The Lighthouse is both a confusing and straightforward movie to watch, and that’s not necessarily a bad thing. Robert Eggers’ black and white nautical horror doesn’t really have a plotline — The Lighthouse veers and gains momentum with little warning, relying on the weather, the sea, and the sanity of its characters for direction. But at the end of the day, the movie only has three characters: Thomas Wake (Willem Dafoe), Ephraim Winslow (Robert Pattinson), and a mermaid (Valeriia Karaman) whose limited screentime consists of some haunting, some beach sex, and not much else. Moreover, the story is exceedingly simple: Two lighthouse keepers drive each other past the point of sanity while stuck on a lonely island, tasked with the responsibility of keeping the lighthouse lit against a backdrop of raging winds and waters and aggressive seagulls, with only each other for company.
It doesn’t seem like Eggers is trying to make a movie with a neat arc or purpose. The lack of structure is part of its charm. But that means so much of The Lighthouse depends on Dafoe and Pattinson’s performances, which intensify as the film progresses.
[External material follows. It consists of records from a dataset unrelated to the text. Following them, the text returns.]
/-- Settles O4: every encoding passes the check, and a word that passes is mapped, so it decodes to an instruction, whose
encoding it is. -/
theorem canonicalWordsAreTheEncodings : Obligations.CanonicalWordsAreTheEncodings := by
  intro w
  refine ⟨fun h => ?_, fun ⟨i, hi⟩ => hi ▸ canonicalWord_encode i⟩
  cases hd : decodeWord w with
  | error r => exact absurd ((decodeWord_error_iff w).1 ⟨r, hd⟩) (not_unmappedWord_of_canonicalWord h)
  | ok i => exact ⟨i, encode_of_canonicalWord_of_decodeWord h hd⟩

/-- Settles O5: the decoder computes, word by word. -/
theorem writtenWordsDecodeAsTheSpecSays : Obligations.WrittenWordsDecodeAsTheSpecSays := by
  unfold Obligations.WrittenWordsDecodeAsTheSpecSays
  decide

end Sys2Proof.Proofs
end

section
/-! PROOFS. What each handler can change at all, said once as the fields it may write; from it the statements of what no
instruction does (10_state.md, 20_memory.md section 6, 42_register_alu.md R107). -/

namespace Sys2Proof.Machine

/-- The fields an instruction may write, taken from `t`, and every other field from `s` (10_state.md R21-R38). -/
def footprint (i : Instr) (s t : State) : State :=
  match i with
  | .cls => { s with fb := t.fb }
  | .ret => { s with pc := t.pc, sp := t.sp }
  | .call _ => { s with pc := t.pc, sp := t.sp, stack := t.stack }
  | .jp _ | .jpV0 _ | .seByte _ _ | .sneByte _ _ | .seReg _ _ | .sneReg _ _ | .skp _ | .sknp _ => { s with pc := t.pc }
  | .ldByte _ _ | .addByte _ _ | .ldReg _ _ | .orReg _ _ | .andReg _ _ | .xorReg _ _ | .addReg _ _ | .sub _ _ | .shr _ _
  | .subn _ _ | .shl _ _ | .ldVxDT _ | .ldVxMem _ => { s with V := t.V }
  | .rnd _ _ => { s with V := t.V, drawCount := t.drawCount }
  | .ldI _ | .addI _ | .ldF _ => { s with I := t.I }
  | .drw _ _ _ => { s with V := t.V, fb := t.fb }
  | .ldVxK _ => { s with V := t.V, pc := t.pc }
  | .ldDTVx _ => { s with DT := t.DT }
  | .ldSTVx _ => { s with ST := t.ST }
  | .ldB _ | .ldMemVx _ => { s with mem := t.mem }

variable {i : Instr} {s t : State}

/-- A handler changes nothing outside its footprint. -/
theorem exec_footprint (h : exec i s = .next t) : t = footprint i s t := by
  cases i
  case ret => obtain ⟨-, rfl⟩ := (execRet_next_iff s t).1 h; rfl
  case call nnn => obtain ⟨-, rfl⟩ := (execCall_next_iff s t nnn).1 h; rfl
  case seByte | sneByte | seReg | sneReg => cases h; simp only [State.skipIf_eq]; rfl
  case skp x => obtain ⟨k, -, rfl⟩ := (execSkp_next_iff s t x).1 h; simp only [State.skipIf_eq]; rfl
  case sknp x => obtain ⟨k, -, rfl⟩ := (execSknp_next_iff s t x).1 h; simp only [State.skipIf_eq]; rfl
  case ldVxK x =>
    obtain ⟨k, -, rfl⟩ | ⟨-, rfl⟩ := (execLdVxK_next_iff s t x).1 h
    · rfl
    · rfl
  case addI x => obtain ⟨-, rfl⟩ := (execAddI_next_iff s t x).1 h; rfl
  case drw x y n => obtain ⟨-, rfl⟩ := (execDrw_next_iff s t x y n).1 h; rfl
  case ldB x => obtain ⟨-, rfl⟩ := (execLdB_next_iff s t x).1 h; exact State.pokeList_eq ..
  case ldMemVx x => obtain ⟨-, rfl⟩ := (execLdMemVx_next_iff s t x).1 h; exact State.pokeList_eq ..
  case ldVxMem x => obtain ⟨-, rfl⟩ := (execLdVxMem_next_iff s t x).1 h; exact State.writeVs_eq ..
  all_goals cases h; rfl

/-! ## The footprints field by field -/

theorem exec_drawCount_eq (h : exec i s = .next t) : t.drawCount = s.drawCount ∨ ∃ x kk, i = .rnd x kk := by
  have hfoot := congrArg State.drawCount (exec_footprint h)
  cases i
  case rnd x kk => exact .inr ⟨x, kk, rfl⟩
  all_goals exact .inl hfoot

theorem exec_I_eq (h : exec i s = .next t) :
    t.I = s.I ∨ (∃ nnn, i = .ldI nnn) ∨ (∃ x, i = .addI x) ∨ ∃ x, i = .ldF x := by
  have hfoot := congrArg (·.I) (exec_footprint h)
  cases i
  case ldI nnn => exact .inr (.inl ⟨nnn, rfl⟩)
  case addI x => exact .inr (.inr (.inl ⟨x, rfl⟩))
  case ldF x => exact .inr (.inr (.inr ⟨x, rfl⟩))
  all_goals exact .inl hfoot

theorem exec_sp_eq (h : exec i s = .next t) : t.sp = s.sp ∨ i = .ret ∨ ∃ nnn, i = .call nnn := by
  have hfoot := congrArg (·.sp) (exec_footprint h)
  cases i
  case ret => exact .inr (.inl rfl)
  case call nnn => exact .inr (.inr ⟨nnn, rfl⟩)
  all_goals exact .inl hfoot

theorem exec_stack_eq (h : exec i s = .next t) : t.stack = s.stack ∨ ∃ nnn, i = .call nnn := by
  have hfoot := congrArg (·.stack) (exec_footprint h)
  cases i
  case call nnn => exact .inr ⟨nnn, rfl⟩
  all_goals exact .inl hfoot

theorem exec_DT_eq (h : exec i s = .next t) : t.DT = s.DT ∨ ∃ x, i = .ldDTVx x := by
  have hfoot := congrArg (·.DT) (exec_footprint h)
  cases i
  case ldDTVx x => exact .inr ⟨x, rfl⟩
  all_goals exact .inl hfoot

theorem exec_ST_eq (h : exec i s = .next t) : t.ST = s.ST ∨ ∃ x, i = .ldSTVx x := by
  have hfoot := congrArg (·.ST) (exec_footprint h)
  cases i
  case ldSTVx x => exact .inr ⟨x, rfl⟩
  all_goals exact .inl hfoot

theorem exec_fb_eq (h : exec i s = .next t) : t.fb = s.fb ∨ i = .cls ∨ ∃ x y n, i = .drw x y n := by
  have hfoot := congrArg (·.fb) (exec_footprint h)
  cases i
  case cls => exact .inr (.inl rfl)
  case drw x y n => exact .inr (.inr ⟨x, y, n, rfl⟩)
  all_goals exact .inl hfoot

theorem exec_mem_eq (h : exec i s = .next t) : t.mem = s.mem ∨ (∃ x, i = .ldB x) ∨ ∃ x, i = .ldMemVx x := by
  have hfoot := congrArg (·.mem) (exec_footprint h)
  cases i
  case ldB x => exact .inr (.inl ⟨x, rfl⟩)
  case ldMemVx x => exact .inr (.inr ⟨x, rfl⟩)
  all_goals exact .inl hfoot

end Sys2Proof.Machine

namespace Sys2Proof.Proofs

open Sys2Proof.Machine Sys2Proof.Claims

/-- Settles O39: only the footprint of Cxkk has the draw counter. -/
theorem onlyRandomTakesADraw : Obligations.OnlyRandomTakesADraw := fun _ _ _ h hi =>
  (exec_drawCount_eq h).resolve_right fun ⟨x, kk, e⟩ => hi x kk e

/-- Settles O55: the footprints, field by field. -/
theorem otherStateChangesOnlyWhereTheSpecSays : Obligations.OtherStateChangesOnlyWhereTheSpecSays := fun _ _ _ h =>
  ⟨(exec_I_eq h).resolve_left, (exec_sp_eq h).resolve_left, (exec_stack_eq h).resolve_left, (exec_DT_eq h).resolve_left,
    (exec_ST_eq h).resolve_left, (exec_fb_eq h).resolve_left, exec_keeps_key_curOp_cfg h⟩

/-- Settles O54: the two stores have memory in their footprint, and neither writes outside its span. -/
theorem onlyStoresChangeMemory : Obligations.OnlyStoresChangeMemory := by
  intro i s t a h hne
  rcases exec_mem_eq h with hmem | ⟨x, rfl⟩ | ⟨x, rfl⟩
  · obtain ⟨-, -, hcfg⟩ := exec_keeps_key_curOp_cfg h
    exact absurd (State.peek_congr hmem hcfg a) hne
  · obtain ⟨-, rfl⟩ := (execLdB_next_iff s t x).1 h
    have hin : ¬ (a < s.I.toNat ∨ s.I.toNat + 3 ≤ a) := fun hout => hne (s.peek_pokeList_outside hout)
    exact .inl ⟨x, rfl, by omega⟩
  · obtain ⟨-, rfl⟩ := (execLdMemVx_next_iff s t x).1 h
    have hin : ¬ (a < s.I.toNat ∨ s.I.toNat + (x.val + 1) ≤ a) := fun hout =>
      hne (s.peek_pokeList_outside (by rwa [State.readVs_length s 0 _ (by omega)]))
    exact .inr ⟨x, rfl, by omega⟩

/-- A skip leaves `pc` or adds 2 to it. -/
theorem skipIf_pc_eq (s : State) (c : Bool) (h : (s.skipIf c).pc ≠ s.pc) : (s.skipIf c).pc = s.pc + 2 := by
  cases c
  · exact absurd rfl h
  · rfl

/-- Settles O56: by the instruction; those not named have no `pc` in their footprint. -/
theorem pcChangesOnlyInTheListedWays : Obligations.PcChangesOnlyInTheListedWays := by
  intro i s t h hne
  have hfoot := congrArg (·.pc) (exec_footprint h)
  cases i
  case seByte x kk => cases h; exact .inl ⟨skipIf_pc_eq s _ hne, .inl ⟨x, kk, .inl rfl⟩⟩
  case sneByte x kk => cases h; exact .inl ⟨skipIf_pc_eq s _ hne, .inl ⟨x, kk, .inr rfl⟩⟩
  case seReg x y => cases h; exact .inl ⟨skipIf_pc_eq s _ hne, .inr (.inl ⟨x, y, .inl rfl⟩)⟩
  case sneReg x y => cases h; exact .inl ⟨skipIf_pc_eq s _ hne, .inr (.inl ⟨x, y, .inr rfl⟩)⟩
  case skp x =>
    obtain ⟨k, -, rfl⟩ := (execSkp_next_iff s t x).1 h
    exact .inl ⟨skipIf_pc_eq s _ hne, .inr (.inr ⟨x, .inl rfl⟩)⟩
  case sknp x =>
    obtain ⟨k, -, rfl⟩ := (execSknp_next_iff s t x).1 h
    exact .inl ⟨skipIf_pc_eq s _ hne, .inr (.inr ⟨x, .inr rfl⟩)⟩
  case jp nnn => cases h; exact .inr (.inl ⟨nnn, .inl rfl, zext16_toNat nnn⟩)
  case call nnn =>
    obtain ⟨-, rfl⟩ := (execCall_next_iff s t nnn).1 h
    exact .inr (.inl ⟨nnn, .inr rfl, zext16_toNat nnn⟩)
  case jpV0 nnn => cases h; exact .inr (.inr (.inl ⟨nnn, rfl, toNat_byte_add_zext16 (s.readV 0) nnn⟩))
  case ret =>
    obtain ⟨hsp, rfl⟩ := (execRet_next_iff s t).1 h
    exact .inr (.inr (.inr (.inl ⟨rfl, ⟨s.sp.val - 1, by omega⟩, by simp; omega, rfl⟩)))
  case ldVxK x =>
    obtain ⟨k, -, rfl⟩ | ⟨hnone, rfl⟩ := (execLdVxK_next_iff s t x).1 h
    · exact absurd rfl hne
    · exact .inr (.inr (.inr (.inr ⟨x, rfl, rfl, (State.leastKey_none_iff s).1 hnone⟩)))
  all_goals exact absurd hfoot hne

end Sys2Proof.Proofs
end

section
/-! PROOFS. The cycle, path by path (30_encoding.md R73-R77, 60_exceptions.md R127-R136), in the terms the statements use:
`wordAt`, `fetched` and `timersAfter`. -/

namespace Sys2Proof.Proofs

open Sys2Proof.Machine Sys2Proof.Claims

variable {s t : State} {i : Instr} {f : Fault}

/-! ## The advance and the timer step -/

/-- From a `pc` that can be fetched the advance does not wrap. -/
theorem fetched_pc_toNat (hp : s.pc.toNat ≤ 0xFFE) : (fetched s).pc.toNat = s.pc.toNat + 2 :=
  BitVec.toNat_add_of_lt (by simp; omega)

theorem countDown_eq_countedDown (v : Byte) : countDown v = countedDown v := by
  have := v.isLt
  apply BitVec.eq_of_toNat_eq
  rw [countDown_toNat, countedDown, BitVec.toNat_ofNat]; omega

/-- The model's timer step is the one the statements spell (R76). -/
theorem timersAfter_eq_timerStep (t : State) : timersAfter t = t.timerStep := by
  simp only [timersAfter, State.timerStep, State.timerTick, countDown_eq_countedDown]

/-! ## The four paths of a cycle -/

theorem cycle_of_unmapped {r : Reject} (hp : s.pc.toNat ≤ 0xFFE) (hd : decodeWord (wordAt s) = .error r) :
    cycle s = ⟨.returned (.invalidOpcode (wordAt s)), timersAfter (fetched s)⟩ := by
  rw [timersAfter_eq_timerStep]
  exact (cycle_of_fetch s hp).trans (runWord_of_unmapped (fetched s) hd)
In the start, Pattinson’s countenance sometimes edges on boredom when it needs anger. But as Winslow starts to grow suspicious of Wake, the ocean, and even reality, Pattinson starts to push through the veneer, gradually escalating his movements and expressions with frenetic intensity. The Lighthouse shows off what’s been clear about Pattinson since his most iconic role as a stoic vampire: He’s a talented, multifaceted actor.
Aside from witnessing Pattinson and Dafoe scream, drink, and lose their minds together, there isn’t much methodology behind The Lighthouse’s structure — save for a somewhat sloppy seagull motif that attempts to find relevance in the film, but fails. Seagulls do show up sparingly for some confusing moments: Winslow beats a particularly malicious one to death in a moment that borders on black comedy and plain gruesomeness.
But the seagulls are more of a red herring than anything — the real star is the water, and how Eggers commands the natural element for his narrative. Vomit mixes with rain, shit and piss spray in the salty air, the sea looms gray and large and terrifying. As Wake and Winslow’s own mental stability starts to deteriorate along with the quaint peace of the uninhabited island, the water elevates the chaos.
It’s really impressive for The Lighthouse, which has given itself very little terms to work with, cutting color out of the equation entirely with its black and white palette. The Lighthouse uses framing techniques and stark shadows, but sometimes it’s questionable whether or not the black and white is the best option for The Lighthouse. What is it really bringing to the film, other than a vague historical atmosphere? Would adding creamy grays and sea-green hues to the fog and ocean have detracted from the horror? Or is the strangely anachronistic style choice actually useful?
But color isn’t the only tool filmmakers have. Sound engulfs the film in terror in more ways than one. Sharp audio transitions act as their own pseudo jump scares, and a foghorn revertebrates throughout the film like a haunt. There’s so much care being put into the sound of The Lighthouse that it feels like a spectacle in itself. As Winslow screams into the air, the sea, the nothingness, a foghorn replaces his voice, ringing through the space with its own kind of warning.